Mak N Ming occupies a quiet address on Yew Street in Kitsilano, operating within a Vancouver dining tier defined by neighbourhood-rooted independents rather than downtown spectacle. The restaurant sits in a city where the gap between casual and formal has narrowed considerably, and where local regulars often drive the most interesting reservations. Check current availability directly before planning a visit.
- Address
- 1629 Yew St, Vancouver, BC V6K 3E6, Canada
- Phone
- +1 604 737 1155

Yew Street and the Kitsilano Independent
Kitsilano has long operated as Vancouver's counterweight to the downtown dining corridor. Where the city centre consolidates its higher-profile openings near Robson, Alberni, and the West End, Kits tends to reward the kind of neighbourhood restaurateur who values regulars over reservation hype. Yew Street, which runs a few blocks from the shoreline of English Bay, sits inside that quieter ecosystem. Mak N Ming is a French-Japanese fusion tasting menus restaurant at 1629 Yew St, Vancouver, BC V6K 3E6, Canada.
That geography matters because Kitsilano's dining scene has evolved in a specific direction.
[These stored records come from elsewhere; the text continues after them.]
/-- The slot's wait ends: its head is tried again, or takes the trap that was found, at its next turn. -/
def State.endReq (i : Nat) (r : Req) (e : Option FoundTrap × State) : State :=
  match e with
  | (none, s) => s.modSlot i fun sl => { sl with req := none }
  | (some (c, a, o), s) => s.modSlot i fun sl => { sl with req := none, found := some { req := r, code := c, addr := a, ops := o } }

/-- R101, R217: the page walk that a slot waits for, begun with the PTBASE value `root`, ends. -/
def execTlbWalkComplete (k sl : Nat) (s : State) : Out :=
  let i := 8 * k + sl
  match (s.slot i).req with
  | some (.walk va c root) =>
    if s.walkBusy root va then .refused (.notEnabled "TLB_WALK_COMPLETE")
    else
      let w := s.walkAt root (s.slot i).task.part va
      let s := s.walked root va
      .next (State.endReq i (.walk va c root) (match s.endWalk k (s.slot i).lv (Acc.ofCode c) va w with
        | .ok (_, s) => (none, s)
        | .error f => (some f, s)))
  | _ => .refused (.notEnabled "TLB_WALK_COMPLETE")

/-- R49: the line that a slot waits for arrives from the LLC. -/
def execLineFill (k sl : Nat) (s : State) : Out :=
  let i := 8 * k + sl
  match (s.slot i).req with
  | some (.line pa c l) =>
    if s.pageBusy pa then .refused (.notEnabled "LINE_FILL")
    else .next (State.endReq i (.line pa c l) (none, s.doLine k (s.slot i).task.tenant pa c l))
  | _ => .refused (.notEnabled "LINE_FILL")

/-- R239: the page behind byte `off` of a stash bank is in a flip, so that a fill of its line waits. -/
def State.stashBusy (s : State) (k p b off : Nat) : Bool :=
  let va : Word := (get? (s.core k).stash b).elim 0 (·.base) + BitVec.ofNat 64 off
  match s.leafOf k p va with
  | some t => s.pageBusy (leafPhys va t).pa
  | none => false

/-- R153: the stash line that a slot waits for arrives. -/
def execStashFill (k sl : Nat) (s : State) : Out :=
  let i := 8 * k + sl
  match (s.slot i).req with
  | some (.stash b off acc) =>
    if s.stashBusy k (s.slot i).task.part b off then .refused (.notEnabled "STASH_FILL")
    else .next (State.endReq i (.stash b off acc) (s.doFill k (s.slot i).task (s.slot i).lv b off acc))
  | _ => .refused (.notEnabled "STASH_FILL")

/-- R152, R153: the ownership that a slot waits for is granted. -/
def execOwnershipGrant (k sl : Nat) (s : State) : Out :=
  let i := 8 * k + sl
  match (s.slot i).req with
  | some (.own pa st) =>
    if s.pageBusy pa then .refused (.notEnabled "OWNERSHIP_GRANT")
    else .next (State.endReq i (.own pa st) (s.doOwn k (s.slot i).task (s.slot i).lv pa st))
  | _ => .refused (.notEnabled "OWNERSHIP_GRANT")

end Sys2Proof.Machine
end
The neighbourhood carries enough residential density and sufficient household spending that serious independent restaurants can sustain themselves without relying on convention-centre overflow or tourist footfall. The result, across the suburb's better blocks, is a category of restaurant that prioritises the returning customer over the first-time visitor. Whether Mak N Ming fully occupies that position is worth assessing against what Vancouver's broader independent tier currently looks like.
Where the Room Sits in the Atmosphere of the Street
Approaching from the beach end of Yew, the street transitions from the more commercial stretch near 4th Avenue into a quieter residential and small-restaurant mix. The physical scale of buildings here is low, which keeps the sensory register of the block subdued relative to Vancouver's denser eating corridors. Arriving at a restaurant on this block means arriving without the ambient noise floor of a packed urban strip. That absence shapes what you notice first: the pace of the pavement, the proximity of the water to the west, the residential quiet that presses in on either side of whatever is open.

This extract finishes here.